**TASK ITEM:**
The response should be the data again, identical in every line.
....
/-! ### `advanceRt` -/

@[simp] theorem advanceRt_params (s : State) : (advanceRt s).params = s.params := rfl
@[simp] theorem advanceRt_ctrl (s : State) : (advanceRt s).ctrl = s.ctrl := rfl
@[simp] theorem advanceRt_done (s : State) : (advanceRt s).done = s.done := rfl
@[simp] theorem advanceRt_tapsValid (s : State) : (advanceRt s).tapsValid = s.tapsValid := rfl
@[simp] theorem advanceRt_err (s : State) : (advanceRt s).err = s.err := rfl
@[simp] theorem advanceRt_accErr (s : State) : (advanceRt s).accErr = s.accErr := rfl
@[simp] theorem advanceRt_wBusy (s : State) : (advanceRt s).wBusy = s.wBusy := rfl
@[simp] theorem advanceRt_lastCmd (s : State) : (advanceRt s).lastCmd = s.lastCmd := rfl
@[simp] theorem advanceRt_result (s : State) : (advanceRt s).result = s.result := rfl
@[simp] theorem advanceRt_pi (s : State) : (advanceRt s).pi = s.pi := rfl
@[simp] theorem advanceRt_fs (s : State) : (advanceRt s).fs = s.fs := rfl
@[simp] theorem advanceRt_pilotLevel (s : State) : (advanceRt s).pilotLevel = s.pilotLevel := rfl
@[simp] theorem advanceRt_rdsLevel (s : State) : (advanceRt s).rdsLevel = s.rdsLevel := rfl
@[simp] theorem advanceRt_rds2Level (s : State) : (advanceRt s).rds2Level = s.rds2Level := rfl
@[simp] theorem advanceRt_nsamp (s : State) : (advanceRt s).nsamp = s.nsamp := rfl
@[simp] theorem advanceRt_bitLen (s : State) : (advanceRt s).bitLen = s.bitLen := rfl
@[simp] theorem advanceRt_logoLen (s : State) : (advanceRt s).logoLen = s.logoLen := rfl
@[simp] theorem advanceRt_sps (s : State) : (advanceRt s).sps = s.sps := rfl
@[simp] theorem advanceRt_ntaps (s : State) : (advanceRt s).ntaps = s.ntaps := rfl
@[simp] theorem advanceRt_cyc (s : State) : (advanceRt s).cyc = s.cyc := rfl
@[simp] theorem advanceRt_rtIdx (s : State) : (advanceRt s).rtIdx = ⟨(s.rtIdx.val + 1) % 16, Nat.mod_lt _ (by omega)⟩ := rfl
@[simp] theorem advanceRt_logoCur (s : State) : (advanceRt s).logoCur = s.logoCur := rfl
@[simp] theorem advanceRt_glen (s : State) : (advanceRt s).glen = s.glen := rfl
@[simp] theorem advanceRt_gtype (s : State) : (advanceRt s).gtype = s.gtype := rfl
@[simp] theorem advanceRt_gbuf (s : State) : (advanceRt s).gbuf = s.gbuf := rfl
@[simp] theorem advanceRt_symLen (s : State) : (advanceRt s).symLen = s.symLen := rfl
@[simp] theorem advanceRt_bbLen (s : State) : (advanceRt s).bbLen = s.bbLen := rfl
@[simp] theorem advanceRt_subLen (s : State) : (advanceRt s).subLen = s.subLen := rfl
@[simp] theorem advanceRt_ps (s : State) : (advanceRt s).ps = s.ps := rfl
@[simp] theorem advanceRt_rt (s : State) : (advanceRt s).rt = s.rt := rfl
@[simp] theorem advanceRt_txt (s : State) : (advanceRt s).txt = s.txt := rfl
@[simp] theorem advanceRt_lMem (s : State) : (advanceRt s).lMem = s.lMem := rfl
@[simp] theorem advanceRt_rMem (s : State) : (advanceRt s).rMem = s.rMem := rfl
@[simp] theorem advanceRt_outMem (s : State) : (advanceRt s).outMem = s.outMem := rfl
@[simp] theorem advanceRt_bbMem (s : State) : (advanceRt s).bbMem = s.bbMem := rfl
@[simp] theorem advanceRt_subMem (s : State) : (advanceRt s).subMem = s.subMem := rfl
@[simp] theorem advanceRt_tapMem (s : State) : (advanceRt s).tapMem = s.tapMem := rfl
@[simp] theorem advanceRt_bitMem (s : State) : (advanceRt s).bitMem = s.bitMem := rfl
@[simp] theorem advanceRt_symMem (s : State) : (advanceRt s).symMem = s.symMem := rfl
@[simp] theorem advanceRt_logoMem (s : State) : (advanceRt s).logoMem = s.logoMem := rfl
@[simp] theorem advanceRt_eng (s : State) : (advanceRt s).eng = s.eng := rfl
@[simp] theorem advanceRt_turns (s : State) : (advanceRt s).turns = s.turns := rfl
@[simp] theorem advanceRt_replies (s : State) : (advanceRt s).replies = s.replies := rfl
@[simp] theorem advanceRt_draws (s : State) : (advanceRt s).draws = s.draws := rfl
....
**OUTPUT:**
/-! ### `advanceRt` -/

@[simp] theorem advanceRt_params (s : State) : (advanceRt s).params = s.params := rfl
@[simp] theorem advanceRt_ctrl (s : State) : (advanceRt s).ctrl = s.ctrl := rfl
@[simp] theorem advanceRt_done (s : State) : (advanceRt s).done = s.done := rfl
@[simp] theorem advanceRt_tapsValid (s : State) : (advanceRt s).tapsValid = s.tapsValid := rfl
@[simp] theorem advanceRt_err (s : State) : (advanceRt s).err = s.err := rfl
@[simp] theorem advanceRt_accErr (s : State) : (advanceRt s).accErr = s.accErr := rfl
@[simp] theorem advanceRt_wBusy (s : State) : (advanceRt s).wBusy = s.wBusy := rfl
@[simp] theorem advanceRt_lastCmd (s : State) : (advanceRt s).lastCmd = s.lastCmd := rfl
@[simp] theorem advanceRt_result (s : State) : (advanceRt s).result = s.result := rfl
@[simp] theorem advanceRt_pi (s : State) : (advanceRt s).pi = s.pi := rfl
@[simp] theorem advanceRt_fs (s : State) : (advanceRt s).fs = s.fs := rfl
@[simp] theorem advanceRt_pilotLevel (s : State) : (advanceRt s).pilotLevel = s.pilotLevel := rfl
@[simp] theorem advanceRt_rdsLevel (s : State) : (advanceRt s).rdsLevel = s.rdsLevel := rfl
@[simp] theorem advanceRt_rds2Level (s : State) : (advanceRt s).rds2Level = s.rds2Level := rfl
@[simp] theorem advanceRt_nsamp (s : State) : (advanceRt s).nsamp = s.nsamp := rfl
@[simp] theorem advanceRt_bitLen (s : State) : (advanceRt s).bitLen = s.bitLen := rfl
@[simp] theorem advanceRt_logoLen (s : State) : (advanceRt s).logoLen = s.logoLen := rfl
@[simp] theorem advanceRt_sps (s : State) : (advanceRt s).sps = s.sps := rfl
@[simp] theorem advanceRt_ntaps (s : State) : (advanceRt s).ntaps = s.ntaps := rfl
@[simp] theorem advanceRt_cyc (s : State) : (advanceRt s).cyc = s.cyc := rfl
@[simp] theorem advanceRt_rtIdx (s : State) : (advanceRt s).rtIdx = ⟨(s.rtIdx.val + 1) % 16, Nat.mod_lt _ (by omega)⟩ := rfl
@[simp] theorem advanceRt_logoCur (s : State) : (advanceRt s).logoCur = s.logoCur := rfl
@[simp] theorem advanceRt_glen (s : State) : (advanceRt s).glen = s.glen := rfl
@[simp] theorem advanceRt_gtype (s : State) : (advanceRt s).gtype = s.gtype := rfl
@[simp] theorem advanceRt_gbuf (s : State) : (advanceRt s).gbuf = s.gbuf := rfl
@[simp] theorem advanceRt_symLen (s : State) : (advanceRt s).symLen = s.symLen := rfl
@[simp] theorem advanceRt_bbLen (s : State) : (advanceRt s).bbLen = s.bbLen := rfl
@[simp] theorem advanceRt_subLen (s : State) : (advanceRt s).subLen = s.subLen := rfl
@[simp] theorem advanceRt_ps (s : State) : (advanceRt s).ps = s.ps := rfl
@[simp] theorem advanceRt_rt (s : State) : (advanceRt s).rt = s.rt := rfl
@[simp] theorem advanceRt_txt (s : State) : (advanceRt s).txt = s.txt := rfl
@[simp] theorem advanceRt_lMem (s : State) : (advanceRt s).lMem = s.lMem := rfl
@[simp] theorem advanceRt_rMem (s : State) : (advanceRt s).rMem = s.rMem := rfl
@[simp] theorem advanceRt_outMem (s : State) : (advanceRt s).outMem = s.outMem := rfl
@[simp] theorem advanceRt_bbMem (s : State) : (advanceRt s).bbMem = s.bbMem := rfl
@[simp] theorem advanceRt_subMem (s : State) : (advanceRt s).subMem = s.subMem := rfl
@[simp] theorem advanceRt_tapMem (s : State) : (advanceRt s).tapMem = s.tapMem := rfl
@[simp] theorem advanceRt_bitMem (s : State) : (advanceRt s).bitMem = s.bitMem := rfl
@[simp] theorem advanceRt_symMem (s : State) : (advanceRt s).symMem = s.symMem := rfl
@[simp] theorem advanceRt_logoMem (s : State) : (advanceRt s).logoMem = s.logoMem := rfl
@[simp] theorem advanceRt_eng (s : State) : (advanceRt s).eng = s.eng := rfl
@[simp] theorem advanceRt_turns (s : State) : (advanceRt s).turns = s.turns := rfl
@[simp] theorem advanceRt_replies (s : State) : (advanceRt s).replies = s.replies := rfl
@[simp] theorem advanceRt_draws (s : State) : (advanceRt s).draws = s.draws := rfl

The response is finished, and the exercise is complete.